Despite this apparent clarity provided by the AU Panel on Abyei, the AU Council decided again in its meeting in July 2003 to defer the proposal to the two Presidents to resolve their differences in the proposal. Indeed this decision provides Sudan with another chance to dash the dreams of the Ngok Dinka to have their referendum carried out in October 2013.
As the month of October is now approaching, the fate of Abyei referendum is at the crossroad. In fact the South Sudan parliament held special secession in June 2013 after the assassination of Ngok Dinka Paramount Chief Kuol Deng and urged the government to ensure the conduct of Abyei Referendum in October 2013. With improved relations between the two countries after the formation of new cabinet of the South, the expected visit by President Salva to Khartoum may provide the last window of opportunity for the two Presidents to agree on the conduct of Abyei referendum in October.

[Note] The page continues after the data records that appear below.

-- ==== Sys2Proof/Certificates/Slice0/Obligations.lean ====
section
/-! DEFINITION. The statements for the provers. Each says in its docstring which rule or section it follows; one that rests
on a choice of the model names the log entry. -/

open Sys2Proof Sys2Proof.Machine

/-! ## The part as a whole -/

/-- A step runs the command at the front of the queue on the state with the queue's rest; with none waiting, one
millisecond passes (log entry 4). What the passing of time does is said by Obligations.ScheduledTimeAndSetClock. -/
def Obligations.StepRunsFrontCommand : Prop :=
  (∀ (c : Instr) (p : Part) (rest : List Instr), step ⟨p, c :: rest⟩ = exec c ⟨p, rest⟩)
  ∧ ∀ p : Part, step ⟨p, []⟩ = .next ⟨{ p with time := p.time.advance 1 }, []⟩

/-- While the reset input is asserted the part is held in reset and nothing is sent or received on any port (R192): every
command leaves the state as it is, but for the resets and the levels of the inputs. The levels of the baud strap, of the
calibration switch and of the reset input are taken in every state, and nothing else changes at once (R181, R190, R192). -/
def Obligations.ResetInputAndLevels : Prop :=
  (∀ (c : Instr) (s : State), s.part.inputs.resetAsserted = true →
    c ≠ .powerOn → c ≠ .resetLine → c ≠ .resetInputAsserted → c ≠ .calibrationSwitchAssert →
    c ≠ .calibrationSwitchRelease → (∀ r, c ≠ .baudStrapChange r) → exec c s = .next s)
  ∧ ∀ (s : State) (r : BaudRate),
    exec (.baudStrapChange r) s
        = .next { s with part := { s.part with inputs := { s.part.inputs with baudStrap := r } } }
    ∧ exec .calibrationSwitchAssert s
        = .next { s with part := { s.part with inputs := { s.part.inputs with calibrationSwitch := true } } }
    ∧ exec .resetInputAsserted s
        = .next { s with part := { s.part with inputs := { s.part.inputs with resetAsserted := true } } }

/-- Each of the three resets runs, from every state that can take it, and starts the RAM afresh, the ticket figures, the printer
messages, the copies of the two prefixes and the baud rate of the strap among it (R52, R113, R136, R190); POWER_ON sets the
clock to 2000-01-01 00:00:00 and invalid, and the other two keep it (R168, R192). The levels of the inputs stay as they are, but
for the reset input that RESET_LINE releases. RESET PART is answered DONE. A reset that cuts no
nonvolatile write keeps the four areas; CC counts the audit entries again (R1, R188). -/
def Obligations.ResetsStartTheRamAfresh : Prop :=
  (∀ (s : State) (tag : Nat),
    (∃ t, exec .powerOn s = .next t ∧ t.pending = s.pending ∧ t.part.FreshRam .powerOn
      ∧ t.part.time.clock = ⟨⟨2000, 1, 1⟩, ⟨0, 0, 0⟩⟩ ∧ t.part.time.valid = false ∧ t.part.inputs = s.part.inputs)
    ∧ (∃ t, exec .resetLine s = .next t ∧ t.pending = s.pending ∧ t.part.FreshRam .resetLine
      ∧ t.part.time.clock = s.part.time.clock ∧ t.part.time.valid = s.part.time.valid
      ∧ t.part.inputs = { s.part.inputs with resetAsserted := false })
    ∧ (s.runs → tag ≠ 0 →
      ∃ t, exec (.resetPart tag) s = .next t ∧ t.pending = s.pending ∧ t.part.FreshRam .resetPart
        ∧ t.part.time.clock = s.part.time.clock ∧ t.part.time.valid = s.part.time.valid
        ∧ t.part.ml.sentReply = some ⟨tag, .request .resetPart, .done .nothing⟩ ∧ t.part.inputs = s.part.inputs))
  ∧ ∀ (s : State) (tag : Nat), s.part.quiet →
    ∀ c t, (c = .powerOn ∨ c = .resetLine ∨ (c = .resetPart tag ∧ tag ≠ 0 ∧ s.runs)) → exec c s = .next t →
      t.part.nv = { s.part.nv with auditCounter := s.part.nv.audit.length }

/-- The start-up scan ends in CLOSED with the values that the records read give (R53, R73, R90, R128, R161, R164, R172), and
STARTED is the notice sent (R192). The scan ends at a failed record; that sector is sealed with the records before it, and
each sector passed over with none (R159, R160; log entries 19, 23 and 54). Sectors of length 0 are among those passed over
(log entry 53), and the scan can end in one for where the next record opens (log entry 57). What the survey, the walk through
the records and the numbers farthest forward are (one equal to the base is a full turn ahead: the model's choice, log entry
34) is said by Obligations.RecordsReadGiveTheStartingValues. The recovery report carries the cause, an early end and the
interrupted orders, and latches RECOVERY_PENDING (R162); POWER_ON latches CLOCK_UNSET (R168). Each PRICE_APPLY without its
PRICE_STORED is applied to the article area, entry by entry as R66 gives, and begins a store-back (R73). A sector is read up to
the first record whose check fails (R146, R158). A seal that fails latches STORE_FAULT with SECTOR_BAD and its sector; that it
does, and that of several the last one sealed gives the detail, is the model's choice (log entry 23). The notices pending after
STARTED, those of the conditions latched during the start-up, stand in the order of Table 67, each once (R192, R194). -/
def Obligations.StartUpScanRebuildsTheDay : Prop :=
  (∀ (s : State) (failed : List Nat), s.runs → s.part.tt.counter = .starting →
    let ss := surveyed s.part.nv.sectors
    let reading := readSectors (journalSectors ss)
    let found := sinceClose reading.records
    let orders := (rebuild found.2).interrupted
    let owed := unstored reading.records
    let early : Option EarlyEnd := match reading.failed with
      | some x => if reading.passedOver = [] then none else some ⟨x.seq, reading.passedOver.length⟩
      | none => none
    let toSeal : List Indexed := match reading.failed with
      | some x => x :: reading.passedOver
      | none => []
    let sealed (records : List Stored) (i : Nat) (x : Sector) : Sector :=
      { x with mark := if i ∈ failed ∨ x.mark = .bad then .bad else .sealed, records := records, torn := none }
    ∃ t, exec (.startUpScanEnd failed) s = .next t
      ∧ t.part.tt.counter = .closed
      ∧ t.part.tt.day = (match found.1 with
          | some d => if d.day < 65535 then d.day + 1 else 1
          | none => 1)
      ∧ t.part.tt.grandTotal = (match found.1 with
          | some d => d.grandTotalAfter
          | none => 0)
      ∧ t.part.tt.lastClose = found.1
      ∧ t.part.tt.accumulators = (rebuild found.2).accumulators
      ∧ t.part.tt.interrupted = ⟨(orders.map InterruptedOrder.value).sum, (orders.map (fun o => o.lines.length)).sum⟩
      ∧ t.part.tt.report = some ⟨s.part.ml.cause, early, orders, false⟩
      ∧ t.part.ml.latches.get .recoveryPending = (if orders ≠ [] ∨ early ≠ none
          then ⟨true, some (.interrupted orders.length)⟩ else s.part.ml.latches.get .recoveryPending)
      ∧ t.part.ml.latches.get .clockUnset = (if s.part.ml.cause = .powerOn
          then ⟨true, none⟩ else s.part.ml.latches.get .clockUnset)
      ∧ t.part.art.generation = rebuiltGeneration s.part.nv.areaGeneration reading.records
      ∧ t.part.art.table = owed.foldl (fun table o => o.entries.foldl (applyEntry o.generation) table) s.part.nv.articles
      ∧ (s.part.Ascending → RolledForward owed s.part.nv.articles t.part.art.table)
      ∧ (owed = [] → t.part.art.storeBack = s.part.art.storeBack)
      ∧ (∀ o later, owed.foldl (fun l o => insertByKey OwedGeneration.generation o l) [] = o :: later →
          t.part.art.storeBack = .storing o.generation (.writing o.entries) later)
      ∧ (reading.failed = none → t.part.nv.sectors = ss)
      ∧ (∀ x, reading.failed = some x → (∀ y ∈ reading.passedOver, y.index ≠ x.index) →
        ∀ i : Nat, t.part.nv.sectors[i]? = (ss[i]?).map (fun y =>
          if i = x.index then sealed x.sector.records i y
          else if ∃ z ∈ reading.passedOver, z.index = i then sealed [] i y
          else y))
      ∧ t.part.tj = { s.part.tj with nextSeq := (ss.filterMap Sector.seq).foldl max 0 + 1, openAfter := reading.endIndex }
      ∧ t.part.om.lastNumber
          = farthest 9999 ((found.1.map DayClose.lastOrder).getD 0) (found.2.filterMap Record.orderNumber?)
      ∧ t.part.lu.lastLabel
          = farthest 4294967295 ((found.1.map DayClose.lastLabel).getD 0) (found.2.filterMap Record.label?)
      ∧ t.part.tc.validFrom = s.part.stamp
      ∧ t.part.ml.sentNotice = some (.started s.part.ml.cause t.part.tt.day t.part.art.generation .closed orders.length)
      ∧ t.part.ml.latches.get .storeFault =
          (match (toSeal.filter (fun y => decide (y.index ∈ failed ∧ y.sector.mark ≠ .bad))).getLast? with
          | some y => ⟨true, some (.store (.sectorBad y.index))⟩
          | none => s.part.ml.latches.get .storeFault)
      ∧ (∀ c, c ≠ .storeFault → c ≠ .journalLow → c ≠ .recoveryPending → c ≠ .clockUnset →
          t.part.ml.latches.get c = s.part.ml.latches.get c)
      ∧ t.part.ml.enables = s.part.ml.enables
      ∧ t.part.ml.notices.Sublist [.stationLost, .printerAttention, .printQueueHigh, .journalLow, .storeFault,
          .stagingExpired, .applyDone, .dayClosed, .ticketsFull, .linkError, .recoveryPending, .calibrationChanged, .clockUnset]
      ∧ ∀ c, c ∈ t.part.ml.notices ↔ c ∈ s.part.ml.notices ∨ (s.part.ml.enables.get c = true
          ∧ (s.part.ml.latches.get c).flag = false ∧ (t.part.ml.latches.get c).flag = true))
  ∧ ∀ (x : Indexed) (rest : List Indexed) (good : List Stored),
    (∀ y ∈ good, y.check = crc16 (Config.recordContent y.record)) →
    (x.sector.records ++ x.sector.torn.toList = good → readSectors (x :: rest) =
      ⟨⟨x.index, { x.sector with records := good, torn := none }⟩ :: (readSectors rest).read, (readSectors rest).failed,
        (readSectors rest).passedOver⟩)
    ∧ ∀ bad behind, x.sector.records ++ x.sector.torn.toList = good ++ bad :: behind →
      bad.check ≠ crc16 (Config.recordContent bad.record) →
      readSectors (x :: rest) = ⟨[], some ⟨x.index, { x.sector with records := good, torn := none }⟩, rest⟩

However, one is not optimistic that the two Presidents will agree on the conduct of Abyei referendum in October but instead Bashir may insist on the partitioning of Abyei. The closed circles to Bashir indicated that he is confident that he can now strike a deal with President Salva on the pending issues since those he perceived as radicals and extremists of the SPLM are now out of the government. One diplomat in Khartoum confided to me that there is growing feeling in the NCP that the issue of Abyei may have a chance to be resolved since none of the extremists of Abyei in the SPLM such as Deng Alor, Edward Lino and Luka Biong is in the new cabinet of the South.

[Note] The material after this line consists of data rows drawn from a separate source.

-- ==== Sys2Proof/Laws/State.lean ====
section
/-! SUPPORT. The small lemmas of the state: reading a value after writing it, and each field of the part after each update,
all true by definition, so that no later proof unfolds a record update. -/

namespace Sys2Proof.Machine

/-! ## One value for each station, printer, dispenser, condition -/

@[simp] theorem PerStation.get_set_same {α : Type} (v : PerStation α) (i : StationNo) (x : α) : (v.set i x).get i = x := by
  cases i <;> rfl

theorem PerStation.get_set_other {α : Type} (v : PerStation α) {i j : StationNo} (x : α) (h : j ≠ i) : (v.set i x).get j = v.get j := by
  cases i <;> cases j <;> first | rfl | exact absurd rfl h

theorem PerStation.get_set {α : Type} (v : PerStation α) (i j : StationNo) (x : α) :
    (v.set i x).get j = if j = i then x else v.get j := by
  split
  · rename_i h; subst h; simp
  · rename_i h; exact PerStation.get_set_other v x h

@[simp] theorem PerStation.set_get {α : Type} (v : PerStation α) (i : StationNo) : v.set i (v.get i) = v := by
  cases i <;> rfl

@[simp] theorem PerStation.set_set {α : Type} (v : PerStation α) (i : StationNo) (x y : α) : (v.set i x).set i y = v.set i y := by
  cases i <;> rfl

theorem PerStation.ext_get {α : Type} {v w : PerStation α} (h : ∀ i, v.get i = w.get i) : v = w := by
  cases v; cases w; simp only [PerStation.mk.injEq]
  exact ⟨h .s1, h .s2, h .s3, h .s4, h .s5, h .s6, h .s7, h .s8⟩

@[simp] theorem PerPrinter.get_set_same {α : Type} (v : PerPrinter α) (i : PrinterNo) (x : α) : (v.set i x).get i = x := by
  cases i <;> rfl

theorem PerPrinter.get_set_other {α : Type} (v : PerPrinter α) {i j : PrinterNo} (x : α) (h : j ≠ i) : (v.set i x).get j = v.get j := by
  cases i <;> cases j <;> first | rfl | exact absurd rfl h

theorem PerPrinter.get_set {α : Type} (v : PerPrinter α) (i j : PrinterNo) (x : α) :
    (v.set i x).get j = if j = i then x else v.get j := by
  split
  · rename_i h; subst h; simp
  · rename_i h; exact PerPrinter.get_set_other v x h

@[simp] theorem PerPrinter.set_get {α : Type} (v : PerPrinter α) (i : PrinterNo) : v.set i (v.get i) = v := by
  cases i <;> rfl

@[simp] theorem PerPrinter.set_set {α : Type} (v : PerPrinter α) (i : PrinterNo) (x y : α) : (v.set i x).set i y = v.set i y := by
  cases i <;> rfl

theorem PerPrinter.ext_get {α : Type} {v w : PerPrinter α} (h : ∀ i, v.get i = w.get i) : v = w := by
  cases v; cases w; simp only [PerPrinter.mk.injEq]
  exact ⟨h .p1, h .p2, h .p3, h .p4⟩

@[simp] theorem PerDispenser.get_set_same {α : Type} (v : PerDispenser α) (i : DispenserNo) (x : α) : (v.set i x).get i = x := by
  cases i <;> rfl

theorem PerDispenser.get_set_other {α : Type} (v : PerDispenser α) {i j : DispenserNo} (x : α) (h : j ≠ i) : (v.set i x).get j = v.get j := by
  cases i <;> cases j <;> first | rfl | exact absurd rfl h

theorem PerDispenser.get_set {α : Type} (v : PerDispenser α) (i j : DispenserNo) (x : α) :
    (v.set i x).get j = if j = i then x else v.get j := by
  split
  · rename_i h; subst h; simp
  · rename_i h; exact PerDispenser.get_set_other v x h

@[simp] theorem PerDispenser.set_get {α : Type} (v : PerDispenser α) (i : DispenserNo) : v.set i (v.get i) = v := by
  cases i <;> rfl

@[simp] theorem PerDispenser.set_set {α : Type} (v : PerDispenser α) (i : DispenserNo) (x y : α) : (v.set i x).set i y = v.set i y := by
  cases i <;> rfl

theorem PerDispenser.ext_get {α : Type} {v w : PerDispenser α} (h : ∀ i, v.get i = w.get i) : v = w := by
  cases v; cases w; simp only [PerDispenser.mk.injEq]
  exact ⟨h .d1, h .d2⟩

@[simp] theorem PerCondition.get_set_same {α : Type} (v : PerCondition α) (i : Condition) (x : α) : (v.set i x).get i = x := by
  cases i <;> rfl

theorem PerCondition.get_set_other {α : Type} (v : PerCondition α) {i j : Condition} (x : α) (h : j ≠ i) : (v.set i x).get j = v.get j := by
  cases i <;> cases j <;> first | rfl | exact absurd rfl h

theorem PerCondition.get_set {α : Type} (v : PerCondition α) (i j : Condition) (x : α) :
    (v.set i x).get j = if j = i then x else v.get j := by
  split
  · rename_i h; subst h; simp
  · rename_i h; exact PerCondition.get_set_other v x h

@[simp] theorem PerCondition.set_get {α : Type} (v : PerCondition α) (i : Condition) : v.set i (v.get i) = v := by
  cases i <;> rfl

@[simp] theorem PerCondition.set_set {α : Type} (v : PerCondition α) (i : Condition) (x y : α) : (v.set i x).set i y = v.set i y := by
  cases i <;> rfl

theorem PerCondition.ext_get {α : Type} {v w : PerCondition α} (h : ∀ i, v.get i = w.get i) : v = w := by
  cases v; cases w; simp only [PerCondition.mk.injEq]
  exact ⟨h .stationLost, h .printerAttention, h .printQueueHigh, h .journalLow, h .storeFault, h .stagingExpired, h .applyDone, h .dayClosed, h .ticketsFull, h .linkError, h .recoveryPending, h .calibrationChanged, h .clockUnset⟩

@[simp] theorem PerStation.get_all {α : Type} (x : α) (i : StationNo) : (PerStation.all x).get i = x := by
  cases i <;> rfl

@[simp] theorem PerPrinter.get_all {α : Type} (x : α) (i : PrinterNo) : (PerPrinter.all x).get i = x := by
  cases i <;> rfl

@[simp] theorem PerCondition.get_all {α : Type} (x : α) (c : Condition) : (PerCondition.all x).get c = x := by
  cases c <;> rfl

@[simp] theorem PerStation.get_map {α β : Type} (f : α → β) (v : PerStation α) (i : StationNo) :
    (v.map f).get i = f (v.get i) := by
  cases i <;> rfl

theorem StationNo.mem_all (st : StationNo) : st ∈ StationNo.all := by
  cases st <;> decide

theorem PrinterNo.mem_all (pr : PrinterNo) : pr ∈ PrinterNo.all := by
  cases pr <;> decide

/-! ## The fields of the part after each update -/

@[simp] theorem Part.advance_nv (p : Part) (ms : Nat) :
    (p.advance ms).nv = p.nv := rfl
@[simp] theorem Part.advance_inputs (p : Part) (ms : Nat) :
    (p.advance ms).inputs = p.inputs := rfl
@[simp] theorem Part.advance_time (p : Part) (ms : Nat) :
    (p.advance ms).time = p.time.advance ms := rfl
@[simp] theorem Part.advance_wc (p : Part) (ms : Nat) :
    (p.advance ms).wc = p.wc := rfl
@[simp] theorem Part.advance_art (p : Part) (ms : Nat) :
    (p.advance ms).art = p.art := rfl
@[simp] theorem Part.advance_oc (p : Part) (ms : Nat) :
    (p.advance ms).oc = p.oc := rfl
@[simp] theorem Part.advance_om (p : Part) (ms : Nat) :
    (p.advance ms).om = p.om := rfl
@[simp] theorem Part.advance_tc (p : Part) (ms : Nat) :
    (p.advance ms).tc = p.tc := rfl
@[simp] theorem Part.advance_lu (p : Part) (ms : Nat) :
    (p.advance ms).lu = p.lu := rfl
@[simp] theorem Part.advance_tj (p : Part) (ms : Nat) :
    (p.advance ms).tj = p.tj := rfl
@[simp] theorem Part.advance_tt (p : Part) (ms : Nat) :
    (p.advance ms).tt = p.tt := rfl
@[simp] theorem Part.advance_cc (p : Part) (ms : Nat) :
    (p.advance ms).cc = p.cc := rfl
@[simp] theorem Part.advance_ml (p : Part) (ms : Nat) :
    (p.advance ms).ml = p.ml := rfl
@[simp] theorem Part.advance_free (p : Part) (ms : Nat) :
    (p.advance ms).free = p.free := rfl

@[simp] theorem Part.reach_nv (p : Part) (m : Nat) :
    (p.reach m).nv = p.nv := rfl
@[simp] theorem Part.reach_inputs (p : Part) (m : Nat) :
    (p.reach m).inputs = p.inputs := rfl
@[simp] theorem Part.reach_time (p : Part) (m : Nat) :
    (p.reach m).time = p.time.advance (m - p.time.elapsed) := rfl
@[simp] theorem Part.reach_wc (p : Part) (m : Nat) :
    (p.reach m).wc = p.wc := rfl
@[simp] theorem Part.reach_art (p : Part) (m : Nat) :
    (p.reach m).art = p.art := rfl
@[simp] theorem Part.reach_oc (p : Part) (m : Nat) :
    (p.reach m).oc = p.oc := rfl
@[simp] theorem Part.reach_om (p : Part) (m : Nat) :
    (p.reach m).om = p.om := rfl
@[simp] theorem Part.reach_tc (p : Part) (m : Nat) :
    (p.reach m).tc = p.tc := rfl
@[simp] theorem Part.reach_lu (p : Part) (m : Nat) :
    (p.reach m).lu = p.lu := rfl
@[simp] theorem Part.reach_tj (p : Part) (m : Nat) :
    (p.reach m).tj = p.tj := rfl
@[simp] theorem Part.reach_tt (p : Part) (m : Nat) :
    (p.reach m).tt = p.tt := rfl
@[simp] theorem Part.reach_cc (p : Part) (m : Nat) :
    (p.reach m).cc = p.cc := rfl
@[simp] theorem Part.reach_ml (p : Part) (m : Nat) :
    (p.reach m).ml = p.ml := rfl
@[simp] theorem Part.reach_free (p : Part) (m : Nat) :
    (p.reach m).free = p.free := rfl

@[simp] theorem Part.useFree_nv (p : Part) :
    (p.useFree).nv = p.nv := rfl
@[simp] theorem Part.useFree_inputs (p : Part) :
    (p.useFree).inputs = p.inputs := rfl
@[simp] theorem Part.useFree_time (p : Part) :
    (p.useFree).time = p.time := rfl
@[simp] theorem Part.useFree_wc (p : Part) :
    (p.useFree).wc = p.wc := rfl
@[simp] theorem Part.useFree_art (p : Part) :
    (p.useFree).art = p.art := rfl
@[simp] theorem Part.useFree_oc (p : Part) :
    (p.useFree).oc = p.oc := rfl
@[simp] theorem Part.useFree_om (p : Part) :
    (p.useFree).om = p.om := rfl
@[simp] theorem Part.useFree_tc (p : Part) :
    (p.useFree).tc = p.tc := rfl
@[simp] theorem Part.useFree_lu (p : Part) :
    (p.useFree).lu = p.lu := rfl
@[simp] theorem Part.useFree_tj (p : Part) :
    (p.useFree).tj = p.tj := rfl
@[simp] theorem Part.useFree_tt (p : Part) :
    (p.useFree).tt = p.tt := rfl
@[simp] theorem Part.useFree_cc (p : Part) :
    (p.useFree).cc = p.cc := rfl
@[simp] theorem Part.useFree_ml (p : Part) :
    (p.useFree).ml = p.ml := rfl
@[simp] theorem Part.useFree_free (p : Part) :
    (p.useFree).free = p.free + 1 := rfl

One is confident that President Salva will not accept further partitioning of Abyei area after the ruling of the Hague International Court of Arbitration. In fact what President Salva can achieve from his next meeting with Bashir is to agree not to agree on the AU Proposal on Abyei and to agree to defer the proposal to the AU for the final decision. This will leave President Salva with no any other option except to push the AU to endorse the AU Panel’s Proposal on Abyei or to resort to International Court of Justice.

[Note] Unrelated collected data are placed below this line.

-- ==== Sys2Proof/Laws/Clock.lean ====
section
/-! SUPPORT. What the passing of time does to the clock (R168): it can be cut into pieces, each second carries the reading
forward by the calendar, and the clock stays on a date and a time of day that it can read. -/

namespace Sys2Proof.Machine

@[simp] theorem TimeOfDay.seconds_ofSeconds (n : Nat) : (TimeOfDay.ofSeconds n).seconds = n := by
  simp only [TimeOfDay.ofSeconds, TimeOfDay.seconds]
  omega

theorem Date.clockPlusDays_add (m n : Nat) (d : Date) : d.clockPlusDays (m + n) = (d.clockPlusDays m).clockPlusDays n := by
  induction m generalizing d with
  | zero => simp [Date.clockPlusDays]
  | succ m ih => rw [Nat.succ_add]; exact ih _

theorem DateTime.clockPlus_add (t : DateTime) (a b : Nat) : t.clockPlus (a + b) = (t.clockPlus a).clockPlus b := by
  by_cases ha : a = 0
  · simp [ha, DateTime.clockPlus]
  by_cases hb : b = 0
  · simp [hb, DateTime.clockPlus]
  simp only [DateTime.clockPlus, ha, hb, if_false, TimeOfDay.seconds_ofSeconds, ← Date.clockPlusDays_add]
  rw [if_neg (by omega)]
  congr 2 <;> omega

theorem TimeBase.advance_add (t : TimeBase) (m n : Nat) : t.advance (m + n) = (t.advance m).advance n := by
  simp only [TimeBase.advance, ← DateTime.clockPlus_add]
  congr 1
  · omega
  · congr 1; omega
  · omega

/-- In the years of the clock the two calendars agree. -/
theorem monthLength_eq (y m : Nat) (h : y ≤ 2099) : monthLength y m = daysOfMonth y m := by
  unfold monthLength daysOfMonth isLeap
  split <;> grind

theorem daysOfMonth_ge (y m : Nat) : 28 ≤ daysOfMonth y m := by
  unfold daysOfMonth
  split <;> (try split) <;> omega

/-- Within a day only the time of day advances. -/
theorem DateTime.clockPlus_within (c : DateTime) (h : c.time.seconds + 1 < 86400) :
    c.clockPlus 1 = ⟨c.date, TimeOfDay.ofSeconds (c.time.seconds + 1)⟩ := by
  have h1 : (c.time.seconds + 1) / 86400 = 0 := by omega
  have h2 : (c.time.seconds + 1) % 86400 = c.time.seconds + 1 := by omega
  simp [DateTime.clockPlus, h1, h2, Date.clockPlusDays]

/-- At 23:59:59 the date is carried forward. -/
theorem DateTime.clockPlus_midnight (c : DateTime) (h : c.time = ⟨23, 59, 59⟩) :
    c.clockPlus 1 = ⟨c.date.clockFollowing, ⟨0, 0, 0⟩⟩ := by
  have hs : c.time.seconds = 86399 := by rw [h]; rfl
  simp [DateTime.clockPlus, hs, Date.clockPlusDays, TimeOfDay.ofSeconds]

/-- The clock's next reading is the one that R168 gives. -/
theorem DateTime.clockPlus_one (c : DateTime) (h : c.OnClock) : OneSecondLater c (c.clockPlus 1) := by
  obtain ⟨hy, hm, hd, ht⟩ := h
  have sec : c.time.seconds = c.time.hour * 3600 + c.time.minute * 60 + c.time.second := rfl
  have within := c.clockPlus_within
  have last := c.clockPlus_midnight
  have ml := monthLength_eq c.date.year c.date.month hy.2
  obtain ⟨⟨y, mo, d⟩, ⟨hh, mi, ss⟩⟩ := c
  simp only at *
  have ne : d < daysOfMonth y mo ∨ mo < 12 ∨ y < 2099 → (⟨y, mo, d⟩ : Date) ≠ ⟨2099, 12, 31⟩ := by
    intro h e
    cases e
    simp [daysOfMonth] at h
  constructor
  · intro h
    simp only at h
    rw [within (by omega), sec]
    simp [TimeOfDay.ofSeconds]
    omega
  · intro h h'
    simp only at h h'
    rw [within (by omega), sec]
    simp [TimeOfDay.ofSeconds]
    omega
  · intro h h' h''
    simp only at h h' h''
    rw [within (by omega), sec]
    simp [TimeOfDay.ofSeconds]
    omega
  · intro h
    rw [last h]
  · intro h h'
    rw [last h]
    simp only at h' ⊢
    unfold Date.clockFollowing
    rw [if_neg (ne (.inl h'))]
    simp [Date.following, ml, h']
  · intro h h' h''
    rw [last h]
    simp only at h' h'' ⊢
    unfold Date.clockFollowing
    rw [if_neg (ne (.inr (.inl h'')))]
    simp [Date.following, ml, h', h'']
  · intro h h' h'' h3
    rw [last h]
    simp only at h' h'' h3 ⊢
    subst h' h''
    simp [Date.clockFollowing, Date.following, ml, daysOfMonth]
    omega
  · intro h
    rw [last (by cases h; rfl)]
    cases h
    rfl

theorem TimeBase.advance_clock_same (t : TimeBase) {m : Nat} (h : t.phase + m < 1000) : (t.advance m).clock = t.clock := by
  simp only [TimeBase.advance]
  rw [show (t.phase + m) / 1000 = 0 by omega]
  rfl

theorem TimeBase.advance_clock_one (t : TimeBase) {m : Nat} (h : 1000 ≤ t.phase + m) (h' : t.phase + m < 2000) :
    (t.advance m).clock = t.clock.clockPlus 1 := by
  simp only [TimeBase.advance]
  rw [show (t.phase + m) / 1000 = 1 by omega]

theorem Date.clockFollowing_onClock (d : Date) (t : TimeOfDay) (h : (⟨d, t⟩ : DateTime).OnClock) :
    (⟨d.clockFollowing, t⟩ : DateTime).OnClock := by
  obtain ⟨hy, hm, hd, ht⟩ := h
  simp only at *
  unfold Date.clockFollowing Date.following
  rw [monthLength_eq _ _ hy.2]
  split
  · exact ⟨by simp, by simp, by simp [daysOfMonth], ht⟩
  · split
    · exact ⟨hy, hm, by simp only; omega, ht⟩
    · split
      · exact ⟨hy, by simp only; omega, ⟨by simp, by have := daysOfMonth_ge d.year (d.month + 1); simp only; omega⟩, ht⟩
      · refine ⟨?_, by simp, ⟨by simp, by have := daysOfMonth_ge (d.year + 1) 1; simp only; omega⟩, ht⟩
        simp only
        have : d.month = 12 := by omega
        rcases d with ⟨y, m, dd⟩
        simp only [daysOfMonth] at *
        subst this
        simp at *
        omega

theorem Date.clockPlusDays_onClock (n : Nat) (d : Date) (t : TimeOfDay) (h : (⟨d, t⟩ : DateTime).OnClock) :
    (⟨d.clockPlusDays n, t⟩ : DateTime).OnClock := by
  induction n generalizing d with
  | zero => exact h
  | succ n ih => exact ih _ (Date.clockFollowing_onClock d t h)

/-- The passing of time keeps the clock on a reading that it can have. -/
theorem TimeBase.advance_runs (t : TimeBase) (m : Nat) (h : t.Runs) : (t.advance m).Runs := by
  refine ⟨?_, Nat.mod_lt _ (by decide)⟩
  simp only [TimeBase.advance, DateTime.clockPlus]
  split
  · exact h.clock
  · have := Date.clockPlusDays_onClock ((t.clock.time.seconds + (t.phase + m) / 1000) / 86400) _ _ h.clock
    refine ⟨this.year, this.month, this.day, ?_⟩
    simp only [TimeOfDay.ofSeconds]
    omega

theorem TimeBase.powerOn_runs : TimeBase.powerOn.Runs :=
  ⟨⟨by decide, by decide, by decide, by decide⟩, by decide⟩

end Sys2Proof.Machine
end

If Bashir rejected again the AU Proposal on Abyei, it would indeed be shameful and disgraceful if the AU Council could fail again to endorse the proposal. The AU Council has given enough time almost one year since its acceptance of the proposal in October 2012 for the two Presidents to agree on the proposal. Within this one year, the AU Council has tried its level best and as demanded by Sudan to resolve the issue of Abyei within the context of the AU rather than deferring it to the UN Security Council.
If the AU Council is keen on providing African solutions for African problems, one would expect the Council to decide in its next meeting the immediate formation of Abyei Referendum Commission and joint administrative mechanisms to support the conduct of Abyei Referendum within a period not exceeding one year. Specifically, the AU Council is expected to ask the AU Commission to appoint the Chair of Abyei Referendum Commission and the two countries to avail within specific period their two nominees to the membership of the commission. If either of the two countries failed to avail their nominees, the AU Council will be left with no any other option but to endorse and forward the proposal on Abyei to the UN Security Council for endorsement and implementation under Chapter VII of its Charter.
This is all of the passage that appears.